Input data:
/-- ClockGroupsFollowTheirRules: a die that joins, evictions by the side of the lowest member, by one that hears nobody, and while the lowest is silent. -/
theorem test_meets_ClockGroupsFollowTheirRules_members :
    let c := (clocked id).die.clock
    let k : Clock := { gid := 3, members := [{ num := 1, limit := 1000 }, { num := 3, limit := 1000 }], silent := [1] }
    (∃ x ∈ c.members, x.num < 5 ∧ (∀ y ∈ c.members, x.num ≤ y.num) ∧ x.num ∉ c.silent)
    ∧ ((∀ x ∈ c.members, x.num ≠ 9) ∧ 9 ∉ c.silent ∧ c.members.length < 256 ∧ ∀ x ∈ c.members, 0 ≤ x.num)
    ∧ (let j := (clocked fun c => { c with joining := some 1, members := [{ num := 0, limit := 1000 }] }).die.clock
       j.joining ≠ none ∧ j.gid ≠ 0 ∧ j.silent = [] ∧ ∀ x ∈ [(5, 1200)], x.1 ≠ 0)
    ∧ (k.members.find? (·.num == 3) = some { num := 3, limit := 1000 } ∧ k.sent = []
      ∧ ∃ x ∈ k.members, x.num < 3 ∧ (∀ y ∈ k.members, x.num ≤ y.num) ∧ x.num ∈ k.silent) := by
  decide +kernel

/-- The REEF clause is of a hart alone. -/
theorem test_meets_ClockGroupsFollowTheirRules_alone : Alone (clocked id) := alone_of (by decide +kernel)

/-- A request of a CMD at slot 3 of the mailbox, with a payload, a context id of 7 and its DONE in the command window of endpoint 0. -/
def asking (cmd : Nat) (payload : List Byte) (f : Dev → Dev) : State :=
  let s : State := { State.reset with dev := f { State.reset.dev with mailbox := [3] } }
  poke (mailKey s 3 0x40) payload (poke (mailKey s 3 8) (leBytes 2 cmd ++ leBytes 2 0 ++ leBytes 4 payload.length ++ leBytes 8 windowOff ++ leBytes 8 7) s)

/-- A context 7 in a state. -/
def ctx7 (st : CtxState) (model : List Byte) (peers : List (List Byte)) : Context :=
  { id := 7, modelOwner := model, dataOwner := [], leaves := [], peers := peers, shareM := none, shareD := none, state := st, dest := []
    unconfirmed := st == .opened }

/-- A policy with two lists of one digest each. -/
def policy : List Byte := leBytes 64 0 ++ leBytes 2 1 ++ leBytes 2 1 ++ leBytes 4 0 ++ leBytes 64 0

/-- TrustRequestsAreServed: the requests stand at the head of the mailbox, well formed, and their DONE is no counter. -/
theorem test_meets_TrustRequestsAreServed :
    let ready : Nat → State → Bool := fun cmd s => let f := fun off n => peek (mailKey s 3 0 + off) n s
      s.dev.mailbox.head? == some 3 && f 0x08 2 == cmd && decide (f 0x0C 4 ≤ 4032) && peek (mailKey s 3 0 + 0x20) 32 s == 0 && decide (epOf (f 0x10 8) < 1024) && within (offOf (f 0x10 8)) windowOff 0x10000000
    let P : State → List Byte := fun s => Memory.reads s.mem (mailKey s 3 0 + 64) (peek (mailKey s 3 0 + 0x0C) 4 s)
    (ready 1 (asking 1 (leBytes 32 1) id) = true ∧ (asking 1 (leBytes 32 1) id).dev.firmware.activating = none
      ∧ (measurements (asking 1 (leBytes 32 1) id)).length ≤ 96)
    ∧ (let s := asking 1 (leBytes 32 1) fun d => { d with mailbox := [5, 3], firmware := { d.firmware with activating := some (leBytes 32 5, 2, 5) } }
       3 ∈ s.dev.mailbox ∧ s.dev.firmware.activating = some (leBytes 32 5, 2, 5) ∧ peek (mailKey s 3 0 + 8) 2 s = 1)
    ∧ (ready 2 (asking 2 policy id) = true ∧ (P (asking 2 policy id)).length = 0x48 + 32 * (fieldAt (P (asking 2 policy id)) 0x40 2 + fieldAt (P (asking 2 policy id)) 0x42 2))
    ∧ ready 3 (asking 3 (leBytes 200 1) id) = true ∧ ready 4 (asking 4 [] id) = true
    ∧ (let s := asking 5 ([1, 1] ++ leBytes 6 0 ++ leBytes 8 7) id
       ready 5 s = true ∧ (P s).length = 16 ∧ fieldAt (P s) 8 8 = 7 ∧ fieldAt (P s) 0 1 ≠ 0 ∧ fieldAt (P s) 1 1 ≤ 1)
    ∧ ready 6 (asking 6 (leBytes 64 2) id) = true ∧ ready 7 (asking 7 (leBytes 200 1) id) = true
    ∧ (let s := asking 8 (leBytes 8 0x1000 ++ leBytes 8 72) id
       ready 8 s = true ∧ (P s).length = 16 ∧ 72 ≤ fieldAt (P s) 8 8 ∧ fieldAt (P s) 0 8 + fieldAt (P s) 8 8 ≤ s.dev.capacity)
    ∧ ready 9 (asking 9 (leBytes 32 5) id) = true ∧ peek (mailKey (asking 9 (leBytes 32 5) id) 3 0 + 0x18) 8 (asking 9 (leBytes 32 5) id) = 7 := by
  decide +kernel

Work to complete: From the material above, copy exactly the lines between the line holding "let P : State" and the line holding "id)).length ≤ 96)", inclusive, and only those.

Task output:
    let P : State → List Byte := fun s => Memory.reads s.mem (mailKey s 3 0 + 64) (peek (mailKey s 3 0 + 0x0C) 4 s)
    (ready 1 (asking 1 (leBytes 32 1) id) = true ∧ (asking 1 (leBytes 32 1) id).dev.firmware.activating = none
      ∧ (measurements (asking 1 (leBytes 32 1) id)).length ≤ 96)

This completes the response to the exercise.